### PROBLEM TO SOLVE
Only one span of the listing below is wanted: the lines from the one with "def State.rootOf (s" through the one with "a place. -/", reproduced exactly, both ends kept.

### RECORDS FOR PROCESSING
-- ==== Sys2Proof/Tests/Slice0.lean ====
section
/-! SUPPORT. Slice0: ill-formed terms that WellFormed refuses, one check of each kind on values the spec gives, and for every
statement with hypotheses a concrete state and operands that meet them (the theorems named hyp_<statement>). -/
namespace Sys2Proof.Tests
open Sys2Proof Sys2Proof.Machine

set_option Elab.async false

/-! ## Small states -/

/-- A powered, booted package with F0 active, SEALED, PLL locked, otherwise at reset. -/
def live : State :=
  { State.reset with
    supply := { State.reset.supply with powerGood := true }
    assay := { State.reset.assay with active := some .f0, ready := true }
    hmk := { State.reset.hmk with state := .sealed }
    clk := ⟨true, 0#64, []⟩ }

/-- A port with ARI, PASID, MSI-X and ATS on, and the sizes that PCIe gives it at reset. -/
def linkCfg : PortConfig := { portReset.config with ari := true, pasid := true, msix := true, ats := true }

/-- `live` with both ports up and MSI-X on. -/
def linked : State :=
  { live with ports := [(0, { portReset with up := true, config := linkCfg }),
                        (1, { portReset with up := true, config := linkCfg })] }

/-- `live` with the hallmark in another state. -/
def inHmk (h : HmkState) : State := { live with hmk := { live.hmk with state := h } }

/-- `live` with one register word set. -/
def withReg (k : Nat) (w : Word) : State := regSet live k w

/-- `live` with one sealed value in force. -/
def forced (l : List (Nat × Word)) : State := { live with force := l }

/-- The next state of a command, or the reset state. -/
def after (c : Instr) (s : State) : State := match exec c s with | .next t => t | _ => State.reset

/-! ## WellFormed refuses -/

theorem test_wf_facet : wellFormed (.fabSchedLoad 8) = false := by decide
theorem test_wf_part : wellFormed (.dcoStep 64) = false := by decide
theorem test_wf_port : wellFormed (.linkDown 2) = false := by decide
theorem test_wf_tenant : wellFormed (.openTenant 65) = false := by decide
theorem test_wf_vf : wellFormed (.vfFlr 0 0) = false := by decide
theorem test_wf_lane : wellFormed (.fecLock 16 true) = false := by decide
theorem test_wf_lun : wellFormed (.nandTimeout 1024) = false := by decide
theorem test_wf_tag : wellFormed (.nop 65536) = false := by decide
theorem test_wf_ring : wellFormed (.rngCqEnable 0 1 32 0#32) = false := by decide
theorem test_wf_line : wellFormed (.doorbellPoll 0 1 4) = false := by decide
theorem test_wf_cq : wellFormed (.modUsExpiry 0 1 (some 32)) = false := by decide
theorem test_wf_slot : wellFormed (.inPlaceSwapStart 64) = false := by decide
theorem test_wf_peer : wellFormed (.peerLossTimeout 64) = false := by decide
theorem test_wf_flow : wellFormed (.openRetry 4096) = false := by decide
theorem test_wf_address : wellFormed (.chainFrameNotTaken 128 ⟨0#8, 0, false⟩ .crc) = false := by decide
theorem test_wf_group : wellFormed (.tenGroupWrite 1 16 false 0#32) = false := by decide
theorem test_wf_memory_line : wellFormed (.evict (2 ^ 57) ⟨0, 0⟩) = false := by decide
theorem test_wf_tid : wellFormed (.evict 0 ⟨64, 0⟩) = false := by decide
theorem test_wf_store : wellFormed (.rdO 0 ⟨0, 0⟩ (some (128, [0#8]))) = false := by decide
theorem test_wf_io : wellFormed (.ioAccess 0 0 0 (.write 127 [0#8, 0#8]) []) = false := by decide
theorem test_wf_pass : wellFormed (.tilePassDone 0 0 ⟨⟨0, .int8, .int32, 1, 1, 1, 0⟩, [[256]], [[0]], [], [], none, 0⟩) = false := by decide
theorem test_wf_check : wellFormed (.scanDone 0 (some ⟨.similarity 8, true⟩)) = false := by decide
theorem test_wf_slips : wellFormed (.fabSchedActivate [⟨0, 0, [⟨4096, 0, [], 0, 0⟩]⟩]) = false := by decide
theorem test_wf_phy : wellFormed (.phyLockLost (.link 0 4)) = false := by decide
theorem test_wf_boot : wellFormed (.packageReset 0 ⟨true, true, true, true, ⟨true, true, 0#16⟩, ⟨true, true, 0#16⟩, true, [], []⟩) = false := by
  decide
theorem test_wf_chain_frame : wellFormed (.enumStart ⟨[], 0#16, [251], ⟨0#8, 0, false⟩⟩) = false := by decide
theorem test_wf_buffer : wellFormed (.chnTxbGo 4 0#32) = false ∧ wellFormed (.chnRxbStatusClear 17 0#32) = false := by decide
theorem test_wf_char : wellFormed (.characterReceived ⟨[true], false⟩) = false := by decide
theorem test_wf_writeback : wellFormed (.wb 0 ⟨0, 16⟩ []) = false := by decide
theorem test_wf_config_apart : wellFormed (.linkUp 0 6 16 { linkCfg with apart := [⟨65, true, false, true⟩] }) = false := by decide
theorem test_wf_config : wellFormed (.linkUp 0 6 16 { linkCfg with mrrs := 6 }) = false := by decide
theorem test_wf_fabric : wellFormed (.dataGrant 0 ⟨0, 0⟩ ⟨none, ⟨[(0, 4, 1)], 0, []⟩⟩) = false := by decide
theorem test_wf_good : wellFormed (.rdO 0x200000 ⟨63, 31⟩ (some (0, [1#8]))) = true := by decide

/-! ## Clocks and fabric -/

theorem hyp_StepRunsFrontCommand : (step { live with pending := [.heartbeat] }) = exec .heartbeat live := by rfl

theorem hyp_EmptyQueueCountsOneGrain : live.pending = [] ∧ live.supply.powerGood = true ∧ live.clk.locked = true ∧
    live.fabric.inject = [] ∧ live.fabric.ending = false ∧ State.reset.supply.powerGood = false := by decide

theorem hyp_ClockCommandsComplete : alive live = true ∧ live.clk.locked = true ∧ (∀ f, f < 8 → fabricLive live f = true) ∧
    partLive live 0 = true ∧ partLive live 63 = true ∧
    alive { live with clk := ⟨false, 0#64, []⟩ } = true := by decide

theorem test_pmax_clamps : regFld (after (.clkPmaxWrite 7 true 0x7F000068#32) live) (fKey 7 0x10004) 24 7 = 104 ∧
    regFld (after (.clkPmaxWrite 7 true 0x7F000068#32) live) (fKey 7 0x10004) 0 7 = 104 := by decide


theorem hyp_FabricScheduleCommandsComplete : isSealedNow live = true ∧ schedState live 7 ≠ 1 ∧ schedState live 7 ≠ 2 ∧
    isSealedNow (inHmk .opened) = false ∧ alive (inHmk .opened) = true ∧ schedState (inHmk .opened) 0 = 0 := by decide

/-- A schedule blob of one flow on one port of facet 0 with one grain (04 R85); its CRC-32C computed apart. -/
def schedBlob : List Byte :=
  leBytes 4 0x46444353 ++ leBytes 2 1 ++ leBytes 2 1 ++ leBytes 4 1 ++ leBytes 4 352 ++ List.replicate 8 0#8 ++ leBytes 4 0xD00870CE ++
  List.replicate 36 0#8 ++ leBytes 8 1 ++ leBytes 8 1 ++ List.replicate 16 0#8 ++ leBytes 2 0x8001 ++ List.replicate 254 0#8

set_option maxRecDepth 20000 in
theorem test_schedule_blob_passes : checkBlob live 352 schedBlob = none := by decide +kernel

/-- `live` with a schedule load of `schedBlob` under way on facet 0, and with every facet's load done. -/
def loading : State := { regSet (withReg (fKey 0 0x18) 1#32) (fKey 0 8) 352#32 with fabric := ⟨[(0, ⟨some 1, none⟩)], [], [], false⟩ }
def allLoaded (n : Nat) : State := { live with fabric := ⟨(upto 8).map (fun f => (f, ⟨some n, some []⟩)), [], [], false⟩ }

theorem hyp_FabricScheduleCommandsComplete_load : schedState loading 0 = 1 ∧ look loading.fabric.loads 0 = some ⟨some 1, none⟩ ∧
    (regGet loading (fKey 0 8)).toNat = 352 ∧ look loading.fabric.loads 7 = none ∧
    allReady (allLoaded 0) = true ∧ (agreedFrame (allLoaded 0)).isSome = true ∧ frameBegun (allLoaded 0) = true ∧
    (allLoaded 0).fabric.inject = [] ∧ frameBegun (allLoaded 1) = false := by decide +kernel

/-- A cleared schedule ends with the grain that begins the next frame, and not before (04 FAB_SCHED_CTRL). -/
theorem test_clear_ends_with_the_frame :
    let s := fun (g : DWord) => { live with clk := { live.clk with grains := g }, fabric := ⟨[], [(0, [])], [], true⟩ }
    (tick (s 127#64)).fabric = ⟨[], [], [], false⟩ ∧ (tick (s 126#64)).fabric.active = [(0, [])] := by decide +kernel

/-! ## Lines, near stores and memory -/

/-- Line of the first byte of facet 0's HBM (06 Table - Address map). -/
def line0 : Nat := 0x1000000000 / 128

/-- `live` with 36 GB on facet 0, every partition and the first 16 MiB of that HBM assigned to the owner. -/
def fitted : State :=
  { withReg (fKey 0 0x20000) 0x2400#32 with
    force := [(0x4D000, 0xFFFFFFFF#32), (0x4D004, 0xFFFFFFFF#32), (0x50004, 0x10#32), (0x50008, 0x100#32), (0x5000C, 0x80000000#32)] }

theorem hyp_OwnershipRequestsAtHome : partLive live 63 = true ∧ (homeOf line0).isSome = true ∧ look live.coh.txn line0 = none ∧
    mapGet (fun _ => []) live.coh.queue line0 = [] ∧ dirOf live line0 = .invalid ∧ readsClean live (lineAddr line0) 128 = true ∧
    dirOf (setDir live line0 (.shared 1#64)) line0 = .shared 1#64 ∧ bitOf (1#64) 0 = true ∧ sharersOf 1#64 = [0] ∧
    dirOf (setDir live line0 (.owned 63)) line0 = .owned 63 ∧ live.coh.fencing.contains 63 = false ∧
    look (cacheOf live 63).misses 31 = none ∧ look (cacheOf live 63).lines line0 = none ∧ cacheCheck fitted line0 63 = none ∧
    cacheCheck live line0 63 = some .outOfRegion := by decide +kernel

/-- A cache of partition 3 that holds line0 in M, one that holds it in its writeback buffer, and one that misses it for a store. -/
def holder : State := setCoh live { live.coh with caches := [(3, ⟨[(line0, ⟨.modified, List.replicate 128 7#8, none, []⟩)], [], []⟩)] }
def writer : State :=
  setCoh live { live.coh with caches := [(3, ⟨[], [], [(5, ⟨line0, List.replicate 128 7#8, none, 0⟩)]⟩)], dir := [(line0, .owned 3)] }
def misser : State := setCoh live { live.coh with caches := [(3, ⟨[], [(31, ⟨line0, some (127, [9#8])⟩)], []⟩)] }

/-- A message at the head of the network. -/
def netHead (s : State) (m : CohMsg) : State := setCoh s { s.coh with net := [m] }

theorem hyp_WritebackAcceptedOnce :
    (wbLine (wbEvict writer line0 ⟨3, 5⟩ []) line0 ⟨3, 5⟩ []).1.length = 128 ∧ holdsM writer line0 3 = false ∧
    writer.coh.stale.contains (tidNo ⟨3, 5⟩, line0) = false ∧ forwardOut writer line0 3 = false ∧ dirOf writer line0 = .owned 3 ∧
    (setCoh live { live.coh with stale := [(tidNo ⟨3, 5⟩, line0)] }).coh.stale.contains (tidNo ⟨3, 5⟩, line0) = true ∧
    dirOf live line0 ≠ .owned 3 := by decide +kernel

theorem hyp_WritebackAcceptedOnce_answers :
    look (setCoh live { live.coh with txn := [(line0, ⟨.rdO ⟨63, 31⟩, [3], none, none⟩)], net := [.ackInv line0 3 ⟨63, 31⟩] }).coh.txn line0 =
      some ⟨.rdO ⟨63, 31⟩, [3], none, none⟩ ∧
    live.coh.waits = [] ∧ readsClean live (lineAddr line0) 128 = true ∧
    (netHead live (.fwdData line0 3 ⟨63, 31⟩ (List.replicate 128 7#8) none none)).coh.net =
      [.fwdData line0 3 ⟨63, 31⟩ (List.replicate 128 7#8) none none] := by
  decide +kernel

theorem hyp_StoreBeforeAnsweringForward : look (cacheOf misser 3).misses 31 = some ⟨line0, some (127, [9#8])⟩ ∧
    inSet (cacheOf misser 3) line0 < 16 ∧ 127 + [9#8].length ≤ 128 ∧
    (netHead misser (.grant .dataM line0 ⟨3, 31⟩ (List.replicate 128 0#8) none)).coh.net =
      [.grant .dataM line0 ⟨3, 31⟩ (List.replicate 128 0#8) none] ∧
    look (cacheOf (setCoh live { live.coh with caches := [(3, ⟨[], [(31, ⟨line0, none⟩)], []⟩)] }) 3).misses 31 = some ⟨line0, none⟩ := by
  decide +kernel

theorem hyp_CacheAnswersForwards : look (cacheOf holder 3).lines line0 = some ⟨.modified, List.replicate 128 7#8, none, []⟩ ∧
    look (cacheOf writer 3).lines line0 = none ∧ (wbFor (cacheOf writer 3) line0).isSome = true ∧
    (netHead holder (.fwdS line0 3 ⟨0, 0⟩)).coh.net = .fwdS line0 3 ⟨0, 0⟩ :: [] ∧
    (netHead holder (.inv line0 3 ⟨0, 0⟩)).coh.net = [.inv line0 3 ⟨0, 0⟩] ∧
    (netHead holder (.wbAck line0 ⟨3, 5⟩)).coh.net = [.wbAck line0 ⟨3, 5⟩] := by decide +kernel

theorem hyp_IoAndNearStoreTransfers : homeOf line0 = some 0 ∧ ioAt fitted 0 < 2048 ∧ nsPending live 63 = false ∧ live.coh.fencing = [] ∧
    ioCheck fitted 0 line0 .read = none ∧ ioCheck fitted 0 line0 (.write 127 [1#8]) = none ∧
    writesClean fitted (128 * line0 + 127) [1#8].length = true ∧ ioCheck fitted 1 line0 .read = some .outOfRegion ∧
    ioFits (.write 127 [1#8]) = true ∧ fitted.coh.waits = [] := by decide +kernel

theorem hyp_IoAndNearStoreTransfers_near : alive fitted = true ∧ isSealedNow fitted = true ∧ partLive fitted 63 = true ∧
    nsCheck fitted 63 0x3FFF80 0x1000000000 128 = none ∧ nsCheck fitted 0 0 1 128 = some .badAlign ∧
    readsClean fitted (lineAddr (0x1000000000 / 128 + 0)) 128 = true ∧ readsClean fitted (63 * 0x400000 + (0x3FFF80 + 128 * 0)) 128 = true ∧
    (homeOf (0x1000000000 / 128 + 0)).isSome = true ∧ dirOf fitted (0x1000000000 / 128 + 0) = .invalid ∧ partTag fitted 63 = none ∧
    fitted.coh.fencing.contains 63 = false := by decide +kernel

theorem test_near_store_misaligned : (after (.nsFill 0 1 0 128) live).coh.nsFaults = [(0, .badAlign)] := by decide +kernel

==

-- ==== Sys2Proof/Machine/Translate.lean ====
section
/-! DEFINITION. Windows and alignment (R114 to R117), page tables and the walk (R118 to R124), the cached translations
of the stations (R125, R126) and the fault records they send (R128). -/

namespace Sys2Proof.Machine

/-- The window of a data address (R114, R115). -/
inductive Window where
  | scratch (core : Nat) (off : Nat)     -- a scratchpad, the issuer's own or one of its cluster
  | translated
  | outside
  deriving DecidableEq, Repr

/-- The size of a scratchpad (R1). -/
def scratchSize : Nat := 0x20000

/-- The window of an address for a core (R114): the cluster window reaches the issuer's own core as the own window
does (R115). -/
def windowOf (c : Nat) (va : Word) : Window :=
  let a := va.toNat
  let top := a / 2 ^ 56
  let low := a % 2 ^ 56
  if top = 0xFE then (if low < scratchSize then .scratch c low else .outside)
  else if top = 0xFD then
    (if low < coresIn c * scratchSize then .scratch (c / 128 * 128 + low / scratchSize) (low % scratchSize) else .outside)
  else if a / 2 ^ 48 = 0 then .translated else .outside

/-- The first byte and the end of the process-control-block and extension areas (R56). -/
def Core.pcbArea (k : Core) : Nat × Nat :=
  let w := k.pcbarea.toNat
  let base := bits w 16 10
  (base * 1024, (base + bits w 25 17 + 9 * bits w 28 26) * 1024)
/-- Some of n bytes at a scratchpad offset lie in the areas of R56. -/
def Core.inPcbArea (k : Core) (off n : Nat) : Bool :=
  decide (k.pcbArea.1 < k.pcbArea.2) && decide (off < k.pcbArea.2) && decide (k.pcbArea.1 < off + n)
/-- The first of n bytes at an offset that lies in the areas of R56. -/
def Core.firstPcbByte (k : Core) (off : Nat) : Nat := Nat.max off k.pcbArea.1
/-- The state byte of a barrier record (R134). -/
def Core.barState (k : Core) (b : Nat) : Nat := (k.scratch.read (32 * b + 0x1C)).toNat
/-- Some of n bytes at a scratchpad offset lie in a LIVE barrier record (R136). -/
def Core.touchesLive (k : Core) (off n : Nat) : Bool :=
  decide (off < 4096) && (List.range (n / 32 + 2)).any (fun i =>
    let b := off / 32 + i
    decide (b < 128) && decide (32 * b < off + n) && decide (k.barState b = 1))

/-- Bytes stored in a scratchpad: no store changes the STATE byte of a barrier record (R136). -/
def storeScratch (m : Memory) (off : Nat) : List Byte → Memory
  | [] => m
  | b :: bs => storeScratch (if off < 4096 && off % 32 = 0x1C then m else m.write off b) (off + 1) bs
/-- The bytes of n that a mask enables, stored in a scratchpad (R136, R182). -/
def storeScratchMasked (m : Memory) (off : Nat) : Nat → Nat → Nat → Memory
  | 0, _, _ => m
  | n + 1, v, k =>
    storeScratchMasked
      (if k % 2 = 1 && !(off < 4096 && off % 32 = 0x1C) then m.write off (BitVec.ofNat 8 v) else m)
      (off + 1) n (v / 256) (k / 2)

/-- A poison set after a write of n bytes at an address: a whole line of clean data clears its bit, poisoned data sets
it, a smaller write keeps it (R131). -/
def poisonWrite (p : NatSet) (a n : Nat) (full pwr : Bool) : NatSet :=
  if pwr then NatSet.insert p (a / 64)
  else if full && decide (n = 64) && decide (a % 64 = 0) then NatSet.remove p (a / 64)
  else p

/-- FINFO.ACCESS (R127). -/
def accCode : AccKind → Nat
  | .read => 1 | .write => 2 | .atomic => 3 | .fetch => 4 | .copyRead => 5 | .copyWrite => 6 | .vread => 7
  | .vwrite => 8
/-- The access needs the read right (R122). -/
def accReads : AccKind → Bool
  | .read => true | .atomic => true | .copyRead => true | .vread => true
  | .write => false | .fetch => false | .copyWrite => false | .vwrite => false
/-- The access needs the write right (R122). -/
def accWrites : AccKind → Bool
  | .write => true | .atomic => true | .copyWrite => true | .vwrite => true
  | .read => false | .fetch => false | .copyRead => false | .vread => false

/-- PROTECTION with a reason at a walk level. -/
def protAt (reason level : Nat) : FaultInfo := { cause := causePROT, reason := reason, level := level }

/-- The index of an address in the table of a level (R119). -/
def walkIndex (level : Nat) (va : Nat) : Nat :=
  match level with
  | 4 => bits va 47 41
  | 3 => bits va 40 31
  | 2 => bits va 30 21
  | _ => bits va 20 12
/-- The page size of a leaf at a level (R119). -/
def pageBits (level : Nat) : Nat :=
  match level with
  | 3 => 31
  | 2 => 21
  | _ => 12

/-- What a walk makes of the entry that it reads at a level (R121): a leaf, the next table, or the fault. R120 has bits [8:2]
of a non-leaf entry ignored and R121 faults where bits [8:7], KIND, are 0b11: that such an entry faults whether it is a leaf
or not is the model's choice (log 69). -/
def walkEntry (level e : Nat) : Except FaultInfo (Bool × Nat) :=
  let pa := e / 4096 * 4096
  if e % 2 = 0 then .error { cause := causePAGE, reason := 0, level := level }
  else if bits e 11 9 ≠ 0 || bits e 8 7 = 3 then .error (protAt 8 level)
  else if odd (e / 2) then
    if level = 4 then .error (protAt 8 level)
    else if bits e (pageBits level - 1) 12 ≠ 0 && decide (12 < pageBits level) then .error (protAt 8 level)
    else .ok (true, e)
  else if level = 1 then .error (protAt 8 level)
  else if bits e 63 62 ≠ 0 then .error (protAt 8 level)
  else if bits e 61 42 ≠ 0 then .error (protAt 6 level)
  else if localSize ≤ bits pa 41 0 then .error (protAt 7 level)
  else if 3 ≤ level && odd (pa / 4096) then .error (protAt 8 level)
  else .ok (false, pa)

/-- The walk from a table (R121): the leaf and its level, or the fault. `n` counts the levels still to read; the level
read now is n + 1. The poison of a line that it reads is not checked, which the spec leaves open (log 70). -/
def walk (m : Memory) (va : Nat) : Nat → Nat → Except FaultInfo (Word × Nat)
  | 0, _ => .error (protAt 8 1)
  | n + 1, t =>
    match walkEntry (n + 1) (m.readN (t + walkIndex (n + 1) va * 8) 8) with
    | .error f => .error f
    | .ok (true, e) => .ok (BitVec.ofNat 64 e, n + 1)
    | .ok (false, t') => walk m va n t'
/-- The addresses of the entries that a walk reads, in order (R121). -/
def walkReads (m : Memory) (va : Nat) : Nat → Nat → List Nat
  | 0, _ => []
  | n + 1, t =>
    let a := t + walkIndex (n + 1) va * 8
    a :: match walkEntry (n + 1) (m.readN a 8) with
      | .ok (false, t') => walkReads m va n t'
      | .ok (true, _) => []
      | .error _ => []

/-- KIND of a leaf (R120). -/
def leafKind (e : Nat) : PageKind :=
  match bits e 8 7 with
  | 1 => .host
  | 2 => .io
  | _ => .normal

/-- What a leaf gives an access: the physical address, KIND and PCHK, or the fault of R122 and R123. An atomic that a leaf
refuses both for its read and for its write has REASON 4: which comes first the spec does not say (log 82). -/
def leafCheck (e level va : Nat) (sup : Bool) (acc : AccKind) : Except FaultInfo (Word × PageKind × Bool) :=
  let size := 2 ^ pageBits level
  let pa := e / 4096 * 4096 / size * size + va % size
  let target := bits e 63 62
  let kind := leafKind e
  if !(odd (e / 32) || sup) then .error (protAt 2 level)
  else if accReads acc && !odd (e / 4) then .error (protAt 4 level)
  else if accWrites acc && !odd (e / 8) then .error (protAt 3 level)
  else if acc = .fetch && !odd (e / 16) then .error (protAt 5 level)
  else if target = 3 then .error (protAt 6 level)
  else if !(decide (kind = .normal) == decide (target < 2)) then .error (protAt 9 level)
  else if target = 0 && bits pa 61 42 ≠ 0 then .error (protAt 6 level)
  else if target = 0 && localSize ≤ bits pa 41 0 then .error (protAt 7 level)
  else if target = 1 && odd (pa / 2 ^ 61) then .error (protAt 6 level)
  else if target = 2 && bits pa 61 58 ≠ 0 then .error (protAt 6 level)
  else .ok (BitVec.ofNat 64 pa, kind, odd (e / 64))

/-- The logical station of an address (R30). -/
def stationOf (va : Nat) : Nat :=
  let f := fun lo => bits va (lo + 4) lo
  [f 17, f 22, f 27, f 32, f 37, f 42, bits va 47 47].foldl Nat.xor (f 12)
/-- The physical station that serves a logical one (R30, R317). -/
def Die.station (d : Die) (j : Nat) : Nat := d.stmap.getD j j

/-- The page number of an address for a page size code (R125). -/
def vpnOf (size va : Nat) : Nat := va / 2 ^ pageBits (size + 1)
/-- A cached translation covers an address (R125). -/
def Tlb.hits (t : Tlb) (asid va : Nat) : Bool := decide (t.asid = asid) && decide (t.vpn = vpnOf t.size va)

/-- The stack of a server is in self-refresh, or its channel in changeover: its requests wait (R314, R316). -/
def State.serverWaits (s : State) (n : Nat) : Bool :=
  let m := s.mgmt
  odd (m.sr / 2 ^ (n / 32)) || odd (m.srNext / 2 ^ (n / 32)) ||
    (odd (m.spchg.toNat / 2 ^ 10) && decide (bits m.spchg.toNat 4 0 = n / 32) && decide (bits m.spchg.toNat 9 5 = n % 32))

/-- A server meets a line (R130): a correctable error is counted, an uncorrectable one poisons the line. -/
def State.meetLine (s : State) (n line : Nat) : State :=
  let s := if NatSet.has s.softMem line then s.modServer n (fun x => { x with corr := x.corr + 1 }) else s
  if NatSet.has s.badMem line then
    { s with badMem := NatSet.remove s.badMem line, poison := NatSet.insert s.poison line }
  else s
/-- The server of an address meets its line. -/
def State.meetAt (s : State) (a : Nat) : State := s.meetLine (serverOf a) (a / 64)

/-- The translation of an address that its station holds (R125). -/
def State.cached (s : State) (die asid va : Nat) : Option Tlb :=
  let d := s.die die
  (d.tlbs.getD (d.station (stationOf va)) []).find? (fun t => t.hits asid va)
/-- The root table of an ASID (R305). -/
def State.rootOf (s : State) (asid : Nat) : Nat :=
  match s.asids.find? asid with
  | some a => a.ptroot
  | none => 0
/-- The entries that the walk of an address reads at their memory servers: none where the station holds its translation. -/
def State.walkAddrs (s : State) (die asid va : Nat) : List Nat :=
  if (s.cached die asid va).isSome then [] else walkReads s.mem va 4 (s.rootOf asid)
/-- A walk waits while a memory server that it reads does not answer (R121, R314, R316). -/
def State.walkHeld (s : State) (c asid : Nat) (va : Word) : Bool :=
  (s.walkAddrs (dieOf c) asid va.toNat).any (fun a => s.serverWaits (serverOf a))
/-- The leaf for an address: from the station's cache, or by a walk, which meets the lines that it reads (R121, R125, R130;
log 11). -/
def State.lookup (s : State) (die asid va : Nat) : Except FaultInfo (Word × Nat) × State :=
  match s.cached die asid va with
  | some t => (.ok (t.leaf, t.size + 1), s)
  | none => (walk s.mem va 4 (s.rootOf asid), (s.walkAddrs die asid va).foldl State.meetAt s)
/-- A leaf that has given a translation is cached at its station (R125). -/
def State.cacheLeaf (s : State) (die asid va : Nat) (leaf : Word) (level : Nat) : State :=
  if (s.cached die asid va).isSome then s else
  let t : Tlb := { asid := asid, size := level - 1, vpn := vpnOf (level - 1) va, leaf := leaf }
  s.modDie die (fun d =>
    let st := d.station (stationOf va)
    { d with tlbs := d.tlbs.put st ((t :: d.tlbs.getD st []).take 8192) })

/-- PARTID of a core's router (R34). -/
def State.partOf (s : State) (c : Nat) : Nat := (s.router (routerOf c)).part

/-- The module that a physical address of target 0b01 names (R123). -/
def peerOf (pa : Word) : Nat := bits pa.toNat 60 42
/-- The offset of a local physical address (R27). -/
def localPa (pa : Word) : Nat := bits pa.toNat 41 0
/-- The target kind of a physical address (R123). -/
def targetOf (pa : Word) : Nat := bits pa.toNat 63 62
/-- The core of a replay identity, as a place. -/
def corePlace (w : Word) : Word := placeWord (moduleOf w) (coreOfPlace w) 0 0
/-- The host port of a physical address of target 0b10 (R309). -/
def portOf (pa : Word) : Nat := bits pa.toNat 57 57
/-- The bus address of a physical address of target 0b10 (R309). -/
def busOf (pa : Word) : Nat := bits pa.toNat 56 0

### OUTPUT BELOW
def State.rootOf (s : State) (asid : Nat) : Nat :=
  match s.asids.find? asid with
  | some a => a.ptroot
  | none => 0
/-- The entries that the walk of an address reads at their memory servers: none where the station holds its translation. -/
def State.walkAddrs (s : State) (die asid va : Nat) : List Nat :=
  if (s.cached die asid va).isSome then [] else walkReads s.mem va 4 (s.rootOf asid)
/-- A walk waits while a memory server that it reads does not answer (R121, R314, R316). -/
def State.walkHeld (s : State) (c asid : Nat) (va : Word) : Bool :=
  (s.walkAddrs (dieOf c) asid va.toNat).any (fun a => s.serverWaits (serverOf a))
/-- The leaf for an address: from the station's cache, or by a walk, which meets the lines that it reads (R121, R125, R130;
log 11). -/
def State.lookup (s : State) (die asid va : Nat) : Except FaultInfo (Word × Nat) × State :=
  match s.cached die asid va with
  | some t => (.ok (t.leaf, t.size + 1), s)
  | none => (walk s.mem va 4 (s.rootOf asid), (s.walkAddrs die asid va).foldl State.meetAt s)
/-- A leaf that has given a translation is cached at its station (R125). -/
def State.cacheLeaf (s : State) (die asid va : Nat) (leaf : Word) (level : Nat) : State :=
  if (s.cached die asid va).isSome then s else
  let t : Tlb := { asid := asid, size := level - 1, vpn := vpnOf (level - 1) va, leaf := leaf }
  s.modDie die (fun d =>
    let st := d.station (stationOf va)
    { d with tlbs := d.tlbs.put st ((t :: d.tlbs.getD st []).take 8192) })

/-- PARTID of a core's router (R34). -/
def State.partOf (s : State) (c : Nat) : Nat := (s.router (routerOf c)).part

/-- The module that a physical address of target 0b01 names (R123). -/
def peerOf (pa : Word) : Nat := bits pa.toNat 60 42
/-- The offset of a local physical address (R27). -/
def localPa (pa : Word) : Nat := bits pa.toNat 41 0
/-- The target kind of a physical address (R123). -/
def targetOf (pa : Word) : Nat := bits pa.toNat 63 62
/-- The core of a replay identity, as a place. -/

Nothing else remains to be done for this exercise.